I'm sitting on the fence on that as I think it depends on the details.

As for the other mum, she's seen your message, and whilst an apology would be nice, you perhaps don't know how the girl has taken her father's death or what she's having to deal with. I'd let it go as long as it doesn't happen again.

mitogoshi · 13/08/2024 10:35

I'm wondering if the mother reached out to the friend she knew about, had details for not knowing that more recently it's been fractious at best. The mother is just trying to navigate a very tough time for her dd. Perhaps yes it was overstepping but in times of crisis sometimes we are just looking for solutions

crumblingschools · 13/08/2024 10:36

Does your SD know the mum? Maybe the DD is in bits and her mum is helping her with navigating this awful time, which included contacting your SD. Has your SD been in contact with her friend since her dad died?

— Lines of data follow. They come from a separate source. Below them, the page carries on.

-- ==== Sys2Proof/Laws/Step.lean ====
section
/-! SUPPORT. `step`, one lemma for each thing the core can find at the head of its inputs. -/

namespace Sys2Proof.Machine

theorem step_of_reset (s : State) (rest : List HostInput) (h : nextTransaction s.input = .reset rest) :
    step s = .next (resetEvent rest s) := by
  simp only [step, h]

theorem step_of_packet (s : State) (p : List Byte) (rest : List HostInput) (hb : s.BUSY = false)
    (h : nextTransaction s.input = .packet p rest) : step s = runPacket p (acceptPacket rest s) := by
  simp [step, h, hb]

theorem step_of_wait (s : State) (hb : s.BUSY = false) (h : nextTransaction s.input = .wait) :
    step s = .next s := by
  simp [step, h, hb]

theorem runPacket_of_ok (p : List Byte) (i : Instr) (s : State) (h : decode p = .ok i) :
    runPacket p s = exec i s := by
  simp only [runPacket, h]

theorem runPacket_of_error (p : List Byte) (e : Illegal) (s : State) (h : decode p = .error e) :
    runPacket p s = .next (respond .illegalCommand [] s) := by
  simp only [runPacket, h, illegalCommand, raise]

end Sys2Proof.Machine
end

Rsb1990 · 13/08/2024 10:48

Yes, so the friend has stayed here a lot. In fact, she stayed here after she had the sad news he had passed. The situation with Dad was very complex. They hadn’t had contact for a long time as, from my understanding and I could be wrong, he has his own struggles. The friend wasn’t close to her Dad at all but of course that doesn’t take away any feelings of sadness/regret etc.

It’s so difficult to navigate. As a previous post said, it’s really wonderful that they see SD as a a good friend and I thoroughly agree that it’s so important to learn what being a good friend is all about. I think it’s the fact as well that when we contacted Mum our message was totally ignored? Wouldn’t most parents respond to reassure another parent’s concerns in this scenario? It’s so difficult to navigate without the full picture.

OP posts:
Rsb1990 · 13/08/2024 10:49

Yes of course and I couldn’t agree more. But why then ignore our (very polite!) message?

OP posts:
purpleme12 · 13/08/2024 10:50

I agree OP that it seems a bit off

pinkyredrose · 24/08/2024 18:44

Our 15 year old

She isn't your 15yr old, she's your boyfriend's daughter and you've only been with him 18 months. You don't have parental responsibility so you shouldn't act as though you do.